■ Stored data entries
[Start of section]
theorem wit_Cuts : (0 : Nat) < 8 ∧ host.ctx? (ctxKey (clusterKey 0 (host.part 0).firstCluster) 7) = some ctx7 ∧ ctx7.part = 0 ∧ ctx7.num = 7
    ∧ 1 ≤ (host.part 0).tmo ∧ (host.part 0).tmo < 2 ^ 16 ∧ Sp.sorted host.groups = true ∧ Sp.sorted host.ctxs = true
    ∧ ((host.part 0).cutState = 0 ∨ (host.part 0).cutState = 3) := by decide
theorem wit_Cuts_host : HostWrites host 0 (0x20000 + 0x100 * 0 + 0x10) := ⟨by decide, by decide, rfl⟩
/-- A cut in a state, its group at a cue point, with or without an access on its way. -/
def cutting (n : Nat) (m : List MemOp) : State :=
  { host with parts := [(0, { on := true, pairs := [0], cutState := n, target := 4 })], groups := [(0, { grp with issued := 9, cue := 4, cutStop := true })], flight := m }
theorem wit_Cuts_states : ((cutting 1 []).part 0).cutState = 1 ∧ ((cutting 2 []).part 0).cutState = 2 ∧ ((cutting 1 []).part 0).cutFirst = false
    ∧ (∀ u ∈ (cutting 1 []).cutUnits 0, u = { stands := true, blocked := false, cue := ((cutting 1 []).part 0).target.toNat }) ∧ (cutting 1 []).cutQuiet 0 = true
    ∧ (cutting 1 []).cutUnits 0 ≠ [] ∧ (∀ u ∈ (cutting 1 []).cutUnits 0, u.cue ≤ ((cutting 1 []).part 0).target.toNat)
    ∧ (cutting 1 [{ op1 (.store 4) (.dev 0x5000) 4 0 0 none with counter := 1 }]).cutQuiet 0 = false := by decide
/-- The same with the group held by the debugger where it stands. -/
theorem wit_Cuts_blocked : let s : State := { cutting 1 [] with groups := [(0, { grp with issued := 9, cue := 4, cutStop := true, run := .halted, dbgHold := true })] }
    (∀ u ∈ s.cutUnits 0, u.cue ≤ (s.part 0).target.toNat) ∧ s.cutQuiet 0 = true
    ∧ ∃ y ∈ s.groups, y.2.part = 0 ∧ 0 < y.2.issued ∧ (∀ tm, s.team? y.2.team = some tm → tm.copy = .sole) ∧ y.2.dbgHold = true :=
  ⟨by decide, by decide, _, List.mem_singleton.mpr rfl, rfl, by decide, by intro tm h; cases h; rfl, rfl⟩
/-- A write that the group made before its cue, which no other path has seen. -/
theorem wit_Cuts_late : let e : Late := { path := .lane, uid := 2, time := 3, space := 0, addr := 0x5000, old := 0 }
    let s : State := { cutting 1 [] with groups := [(0, { grp with issued := 9, cue := 4, cutStop := true, clk := [(2, 5)] })], late := [e], nextId := 9 }
    s.late[(0 : Nat)]? = some e ∧ Clock.has [(2, 5)] e.uid e.time = true ∧ (∀ c ∈ e.crossed, c.2.1 ≤ s.nextId) ∧ (∀ u ∈ s.cutUnits 0, u.stands = true) := ⟨rfl, by decide, by decide, by decide⟩
theorem wit_EnergyShares : Sp.sorted (lane0 .env grp ctx0).ctxs = true ∧ (lane0 .env grp ctx0).ctx? 0 = some ctx0 ∧ 0 / 8 = 0 ∧ ctx0.num < 6 ∧ ctx0.active = true := by decide

/-! ### The fabric, errors, repairs, power and the house controller -/

theorem wit_Fabric : (linked.port 2).state = 2 ∧ 2 ≤ (linked.port 2).lanes ∧ (linked.port 2).rxSeq = 5 ∧ (linked.port 2).state ≠ 0 ∧ (∀ u ∈ linked.streams, u.dest ∉ linked.unreachable)
    ∧ (({ linked with ports := [(2, { state := 2, lanes := 1 })] } : State).port 2).lanes = 1 ∧ (({ linked with ports := [(2, { state := 3, newWidth := 1 })] } : State).port 2).state = 3 := by decide
/-- The first request of a source on that port. -/
def asks (isHost control : Bool) (off : Nat) (op : FabOp) : FabricReq := { port := 2, source := 9, isHost := isHost, seq := 1, control := control, off := off, op := op }
theorem wit_Fabric_request : let r := asks true false 0x5000 (.read 4 false)
    (linked.port r.port).state = 2 ∧ (linked.port r.port).frozen = false ∧ r.seq = Sp.getD linked.performed (reqKey r) 0 + 1 ∧ memoryExists r.off = true
    ∧ 4 ∈ [1, 2, 4, 8, 16] ∧ r.off % 4 = 0 ∧ linked.linePoisoned r.off 4 = false := by decide
theorem wit_Fabric_atomic : let r := asks false false 0x5000 (.atom 0 .i32 3 false)
    r.op = .atom 0 .i32 3 false ∧ r.off % Ty.i32.bytes = 0 ∧ linked.linePoisoned r.off Ty.i32.bytes = false := by decide
theorem wit_Fabric_control : let r := asks true true 0x10000 (.read 8 false)
    r.off % 8 = 0 ∧ linked.house.step = 7 ∧ linked.hostMay r.port r.off false = true
    ∧ ({ linked with house := dispatch.house } : State).hostMay r.port r.off false = false ∧ dispatch.house.step = 7 := by decide
theorem test_fabric_write : (after (exec (.fabricRequest (asks false false 0x5000 (.write 4 0xABCD0102 false))) linked)).mem.read 0x5000 4 = 0xABCD0102 := by decide +kernel
theorem test_fabric_atomic : (after (exec (.fabricRequest (asks false false 0x5000 (.atom 0 .i32 3 false))) linked)).mem.read 0x5000 4 = 10 := by decide

theorem wit_ErrorContainment : ∃ tm l, host.house.history.length < 65535 ∧ (∀ p, Sp.getD host.house.clusterErrs p [] = []) ∧ host.group? 0 = some grp ∧ 5 < grp.nregs
    ∧ host.team? grp.team = some tm ∧ host.pairOf? grp.team = none ∧ host.launch? tm.launch = some l ∧ l.killed = false ∧ host.ctx? 0 = some ctx0 ∧ ctx0.num < 6
    ∧ host.launch? ctx0.launch = some l ∧ (∀ d, (Sp.getD host.house.margins d {}).nominal ≤ (Sp.getD host.house.margins d {}).setpoint)
    ∧ (∀ q ∈ host.teams, q.2.ctx = 0 → host.pairOf? q.1 = none) :=
  ⟨_, _, by decide, fun _ => rfl, rfl, by decide, rfl, rfl, rfl, rfl, rfl, by decide, rfl, fun _ => Nat.le_refl _, by decide⟩
/-- R187: a corrected error of a partial waits for the next block step of its tile. -/
theorem test_error_partial : (((after (exec (.correctedError (.mxPartial 0 2 1 3 0)) host)).team? 0).map (fun t => (t.tile 2).flaws.map (fun q => (q.row, q.col, q.again))))
    = some [(some 1, some 3, false)] := by decide
/-- R176: a translation with a parity error is dropped, and fetched again. -/
theorem test_error_translation : ((after (exec (.correctedError (.tlbEntry 0 0x1000)) (mapped host))).cluster 0).tlb = [] := by decide
theorem test_error_element : (((after (exec (.uncorrectableError (.accElem 0 2 1 3)) host)).team? 0).map (fun t => ((t.tile 2).get 1 3 == extNan, (t.tile 2).uncorr))) = some (true, 1) := by decide

/-- R4: a reserved size of QCFG is ignored, and the queue is not enabled. -/
theorem test_reserved_size : (let q := (after (exec (.registerWrite (.host 0) 0x10048 (BitVec.ofNat 64 (2 ^ 63 + 11 * 2 ^ 16 + 5))) host)).queue 1; (q.size, q.prio, q.en)) = (0, 5, false) := by decide
/-- R41, R377: a group that ends leaves at once, its registers as they stood, though a reply is on its way. -/
theorem test_exit_leaves : (let s := after (exec (.exit {}) { flying (op1 (.load .n32) (.dev 0x5000) 4 0 0 (some 10)) with cur := .lane 0 false })
    ((s.group? 0).isNone, (Sp.get? s.oldGroups 0).map Group.run)) = (true, some .exited) := by decide
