-- ==== Sys2Proof/Safety.lean ====
section
/-! DEFINITION. What it means for the station's state to be sound: the bounds of its queues and tables,
the laws of a replica (R40, R43), and the membership state beside what it steers. Also the blocks of a
state, in which statements say what a command leaves unchanged. -/

namespace Sys2Proof

/-- The kind of frame a command takes from the receive queue (R84). -/
def Instr.takesKind : Instr → Option Machine.Kind
  | .roll => some .roll
  | .seal => some .seal
  | .beacon => some .beacon
  | .join => some .join
  | .leave => some .leave
  | .absent => some .absent
  | .claim => some .claim
  | .shut => some .shut
  | .shutDone => some .shutDone
  | .restore => some .restore
  | .takeover => some .takeover
  | .takeoverEnd => some .takeoverEnd
  | .recall => some .recall
  | .defer => some .defer
  | .catchupAsk => some .catchupAsk
  | .catchupOffer => some .catchupOffer
  | .snapshot => some .snapshot
  | .snapshotEnd => some .snapshotEnd
  | _ => none

/-- The commands that act during a reset: the resets (R176) and the pins of the line monitor, whose
levels are followed (R170). -/
def Instr.actsInReset : Instr → Bool
  | .powerOnReset | .driveReset | .stationReset | .resetEnd .. => true
  | .pfwAsserted | .pfwDeasserted | .pressureAsserted | .pressureDeasserted => true
  | _ => false

namespace Machine

/-! ### Frames of statements -/

/-- The blocks of the part (chapter "Block overview" of spec/00_scope.md); the bus controller, the
membership controller and the others, one for each field of State that is a block. -/
inductive Block where
  | intake | cls | str | plc | dir | bus | mem | link | line | flt
  deriving DecidableEq, Repr

/-- A block is the same in two states. -/
def State.sameBlock (s t : State) : Block → Prop
  | .intake => t.intake = s.intake
  | .cls => t.cls = s.cls
  | .str => t.str = s.str
  | .plc => t.plc = s.plc
  | .dir => t.dir = s.dir
  | .bus => t.bus = s.bus
  | .mem => t.mem = s.mem
  | .link => t.link = s.link
  | .line => t.line = s.line
  | .flt => t.flt = s.flt

/-- `t` differs from `s` in none but the listed blocks; the queue of commands and the reset in progress
are the same. -/
def State.changesOnly (s t : State) (l : List Block) : Prop :=
  (∀ b, b ∉ l → s.sameBlock t b) ∧ t.rst = s.rst ∧ t.pending = s.pending

/-- Two intake units that differ at most in what every command brings up to date: the results that wait
and the record on offer (R7, R181). -/
def Intake.settledFrom (i j : Intake) : Prop :=
  j.queue = i.queue ∧ j.results = i.results ∧ j.response = i.response
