/-- R25, R31, R32, R70, R74: PARK-STREAM of an IDLE, WAITING or BOUND context refuses PARKED everything
pending, oldest first, and ends the residency. Each refusal counts, a tail's with its result (log entry
39). With nothing in flight the context is PARKED, keeping key and class, with its counters in the
response (log entry 24); else it is DRAINING. Any other state is answered WRONG-STATE, index 0
BAD-ARGUMENT. -/
def Obligations.StreamParked : Prop :=
  ∀ (c : Ctx) (s : State), s.ready →
    (c ≠ 0 → (s.str.ctxs[c].state = .idle ∨ s.str.ctxs[c].state = .waiting ∨
        s.str.ctxs[c].state = .bound) →
      ∃ t, exec (.parkStream [BitVec.ofNat 8 c.val]) s = .next t ∧
        (∀ l, l = s.str.ctxs[c].pending.filterMap (s.refusalOf .parked c) → s.tailHeld c →
          ∀ n, n = s.str.ctxs[c].counters.refusing l.length →
          s.intake.took t.intake l ∧ s.tailRefused t .parked c ∧
          (s.str.ctxs[c].inFlight = 0 →
            t.intake.response = some
              { code := 4, status := .done, content := BitVec.ofNat 8 c.val :: n.bytes }) ∧
          (s.str.ctxs[c].inFlight ≠ 0 → t.str.ctxs[c].counters = n)) ∧
        (s.str.ctxs[c].inFlight = 0 →
          t.str.ctxs[c] = { Context.unassigned with
            state := .parked, key := s.str.ctxs[c].key, cls := s.str.ctxs[c].cls }) ∧
        (s.str.ctxs[c].inFlight ≠ 0 →
          t.intake.response = some { code := 4, status := .accepted, content := [] } ∧
          t.str.ctxs[c].state = .draining ∧ t.str.ctxs[c].pending = [] ∧ t.str.ctxs[c].slot = none ∧
          t.str.ctxs[c].key = s.str.ctxs[c].key ∧ t.str.ctxs[c].cls = s.str.ctxs[c].cls ∧
          t.str.ctxs[c].inFlight = s.str.ctxs[c].inFlight ∧ t.str.ctxs[c].idle = none) ∧
        s.leftSlot t c ∧ (∀ y ∈ t.plc.claims, y.claimant ≠ some c) ∧
        (∀ b, b ≠ c → t.str.ctxs[b].pending = s.str.ctxs[b].pending) ∧
        t.intake.queue = s.intake.queue ∧ t.dir.rep = s.dir.rep ∧
        s.frame t (.intake :: policyBlocks)) ∧
    (c ≠ 0 → (s.str.ctxs[c].state = .unassigned ∨ s.str.ctxs[c].state = .draining ∨
        s.str.ctxs[c].state = .parked) →
      ∃ t, exec (.parkStream [BitVec.ofNat 8 c.val]) s = .next t ∧ s.answered t 4 .wrongState [] ∧
        s.frame t [.intake]) ∧
    (∀ b : Byte, b = 0 ∨ 64 ≤ b.toNat →
      ∃ t, exec (.parkStream [b]) s = .next t ∧ s.answered t 4 .badArgument [] ∧ s.frame t [.intake])

/-- R33: UNPARK-STREAM makes a PARKED context IDLE with its key and class, and its idle timer starts with
the full I (R30: where nothing is pending and nothing in flight, as R32 leaves a PARKED context); any
other state is answered WRONG-STATE and changes nothing, an index outside 1 to 63 BAD-ARGUMENT. The next
descriptor joins the context, which else returns to UNASSIGNED; a head refused PARKED before is accepted
after. -/
def Obligations.StreamUnparked : Prop :=
  ∀ (c : Ctx) (s : State), s.ready →
    (c ≠ 0 → s.str.ctxs[c].state = .parked →
      ∃ t, exec (.unparkStream [BitVec.ofNat 8 c.val]) s = .next t ∧ s.answered t 5 .done [] ∧
        t.str.ctxs[c] = { s.str.ctxs[c] with
          state := .idle,
          idle := if s.str.ctxs[c].pending = [] ∧ s.str.ctxs[c].inFlight = 0 then some s.idleTicks
            else none } ∧
        (∀ e, e ≠ c → t.str.ctxs[e] = s.str.ctxs[e]) ∧ s.frame t [.intake, .str, .plc] ∧
        t.plc.comp = s.plc.comp ∧
        (∀ d, (t.joinList c d).str.ctxs[c].state = .waiting ∧
          (t.joinList c d).str.ctxs[c].pending = s.str.ctxs[c].pending ++ [t.newEntry d]) ∧
        (s.str.ctxs[c].pending = [] → s.str.ctxs[c].inFlight = 0 →
          ∃ u, exec (.idleTimerExpiry c) t = .next u ∧ u.str.ctxs[c].state = .unassigned ∧
            u.str.ctxs[c].key = none) ∧
        (∀ d, s.headOutcome d = .refuse .parked (some c) →
          ∃ cl, t.headOutcome d = .accept (.held c) cl)) ∧
    (c ≠ 0 → s.str.ctxs[c].state ≠ .parked →
      ∃ t, exec (.unparkStream [BitVec.ofNat 8 c.val]) s = .next t ∧ s.answered t 5 .wrongState [] ∧
        s.frame t [.intake]) ∧
    (∀ b : Byte, b = 0 ∨ 64 ≤ b.toNat →
      ∃ t, exec (.unparkStream [b]) s = .next t ∧ s.answered t 5 .badArgument [] ∧ s.frame t [.intake])

/-- R180: each read request is answered DONE with its content, in the bytes of log entry 24, and changes
nothing but the holding place. -/
def Obligations.ReadsChangeNothing : Prop :=
  ∀ s : State, s.ready →
    (∀ c : Ctx, ∃ t, exec (.readStream [BitVec.ofNat 8 c.val]) s = .next t ∧
      s.answered t 6 .done s.str.ctxs[c].bytes ∧ s.frame t [.intake]) ∧
    (∀ k : Slot, ∃ t, exec (.readSlot [BitVec.ofNat 8 k.val]) s = .next t ∧
      s.answered t 7 .done (s.slotContent k) ∧ s.frame t [.intake]) ∧
    (∃ t, exec (.readRoster []) s = .next t ∧ s.answered t 8 .done s.rosterContent ∧
      s.frame t [.intake]) ∧
    (∃ t, exec (.readStatus []) s = .next t ∧ s.answered t 9 .done s.statusContent ∧
      s.frame t [.intake]) ∧
    (∃ t, exec (.readFault []) s = .next t ∧ s.answered t 10 .done s.flt.content ∧ s.frame t [.intake])

/-- R186: CLEAR-FAULT is answered DONE, empties and unlocks the first-fault record, clears the
second-fault mark and the frozen mark and the notices-lost count, and keeps counts, notices and the
last-request record. A report before it is captured or marks the second fault, and leaves its count and
its notice; a report after it is captured; a READ-FAULT shows the record as it stands. -/
def Obligations.FaultCleared : Prop :=
  ∀ s : State, s.ready →
    (∃ t, exec (.clearFault []) s = .next t ∧ s.answered t 11 .done [] ∧
      t.flt = { s.flt with first := none, second := false, frozen := false, lost := 0 } ∧
      s.frame t [.intake, .flt] ∧ (∀ r : LastReq, (t.flt.loadRequest r).lastReq = some r) ∧
      (∀ r : FaultRec, (t.flt.report r).first = some r ∧ (t.flt.report r).second = false)) ∧
    (∀ r : FaultRec,
      (s.flt.first = none → (s.flt.report r).first = some r ∧
        (s.flt.notices.length < 16 →
          (s.flt.report r).notices = s.flt.notices ++ [{ body := .fault r, lost := false }])) ∧
      (∀ x, s.flt.first = some x → (s.flt.report r).first = some x ∧ (s.flt.report r).second = true ∧
        (s.flt.report r).notices = s.flt.notices)) ∧
    (∀ r : FaultRec, ∃ t, exec (.clearFault []) (s.onFlt (·.report r)) = .next t ∧
      t.flt.first = none ∧ t.flt.second = false ∧ t.flt.counts = (s.flt.report r).counts ∧
      t.flt.notices = (s.flt.report r).notices) ∧
    (∃ t, exec (.readFault []) s = .next t ∧ s.answered t 10 .done s.flt.content)

/-- R108: RESTORE-SLOT of a slot the replica shows QUARANTINED is ACCEPTED in MEMBER and queues a
RESTORE; otherwise it is answered WRONG-STATE or BAD-ARGUMENT. -/
def Obligations.RestoreRequested : Prop :=
  ∀ (k : Slot) (s : State), s.ready →
    (s.mem.state = .member → s.dir.rep.dir[k] = .quarantined →
      ∃ t, exec (.restoreSlot [BitVec.ofNat 8 k.val]) s = .next t ∧ s.answered t 12 .accepted [] ∧
        s.bus.gained t.bus { dest := none, body := .restore k } ∧ s.frame t [.intake, .bus]) ∧
    (s.mem.state ≠ .member ∨ s.dir.rep.dir[k] ≠ .quarantined →
      ∃ t, exec (.restoreSlot [BitVec.ofNat 8 k.val]) s = .next t ∧ s.answered t 12 .wrongState [] ∧
        s.frame t [.intake]) ∧
    (∀ b : Byte, 48 ≤ b.toNat → ∃ t, exec (.restoreSlot [b]) s = .next t ∧
      s.answered t 12 .badArgument [] ∧ s.frame t [.intake])

/-- R7, R35, R174: an accepted DEPART sets the mark, refuses NOT-MEMBER every pending descriptor in the
order of their acceptance numbers, ends the QUEUED claims and the RECALL entry, withdraws their frames, and
decides a shut LEAVING for every holding without a shut, whose SHUT is queued. Each refusal counts in its
context, a tail's with its result (log entry 39). The intake queue stays. Otherwise DEPART is answered
WRONG-STATE. -/
def Obligations.DepartureBegins : Prop :=
  ∀ s : State, s.ready →
    (s.mem.state = .member → s.mem.departing = false →
      ∃ t, exec (.depart []) s = .next t ∧
        t.intake.response = some { code := 13, status := .accepted, content := [] } ∧
        t.intake.queue = s.intake.queue ∧
        (∀ base : BitVec 16, (∀ (c : Ctx), ∀ e ∈ s.str.ctxs[c].pending, (e.acc - base).toNat < 32768) →
          (∀ c, s.tailHeld c) →
          (∃ l : List (Ctx × PendingEntry),
            l.Perm (allCtxs.flatMap fun c => s.str.ctxs[c].pending.map fun e => (c, e)) ∧
            l.Pairwise (fun p q => (p.2.acc - base).toNat ≤ (q.2.acc - base).toNat) ∧
            s.intake.took t.intake (l.filterMap fun p => s.refusalOf .notMember p.1 p.2)) ∧
          ∀ c : Ctx, s.tailRefused t .notMember c ∧
            t.str.ctxs[c].counters = s.str.ctxs[c].counters.refusing
              (s.str.ctxs[c].pending.filterMap (s.refusalOf .notMember c)).length) ∧
        t.mem = { s.mem with departing := true } ∧ (∀ c : Ctx, t.str.ctxs[c].pending = []) ∧
        (∀ c : Ctx, t.str.ctxs[c].state ≠ .waiting) ∧ (∀ e ∈ t.plc.claims, e.phase ≠ .queued) ∧
        (∀ e, t.dir.request ≠ some (.recall e)) ∧ (∀ q ∈ t.bus.waiting, q.body.kind ≠ .claim) ∧
        (∀ e, s.dir.request = some (.recall e) → ∀ q ∈ t.bus.waiting, q.body.kind ≠ .recall) ∧
        (∀ (k : Slot) (x : Ext), s.dir.ext[k] = some x → x.shutDue = none → s.shutApplied k = false →
          (∃ y, t.dir.ext[k] = some y ∧ y.shutDue = some .leaving) ∧
            t.bus.carries (.shut k .leaving none)) ∧
        t.dir.rep = s.dir.rep ∧ s.frame t (.intake :: .mem :: policyBlocks)) ∧
    (s.mem.state ≠ .member ∨ s.mem.departing = true →
      ∃ t, exec (.depart []) s = .next t ∧ s.answered t 13 .wrongState [] ∧ s.frame t [.intake])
[End of section]
■ TASK ITEM
Your response should be made up of the lines in the data that contain the word "getD".

■ ANSWER SECTION
    (linked.port r.port).state = 2 ∧ (linked.port r.port).frozen = false ∧ r.seq = Sp.getD linked.performed (reqKey r) 0 + 1 ∧ memoryExists r.off = true
theorem wit_ErrorContainment : ∃ tm l, host.house.history.length < 65535 ∧ (∀ p, Sp.getD host.house.clusterErrs p [] = []) ∧ host.group? 0 = some grp ∧ 5 < grp.nregs
    ∧ host.launch? ctx0.launch = some l ∧ (∀ d, (Sp.getD host.house.margins d {}).nominal ≤ (Sp.getD host.house.margins d {}).setpoint)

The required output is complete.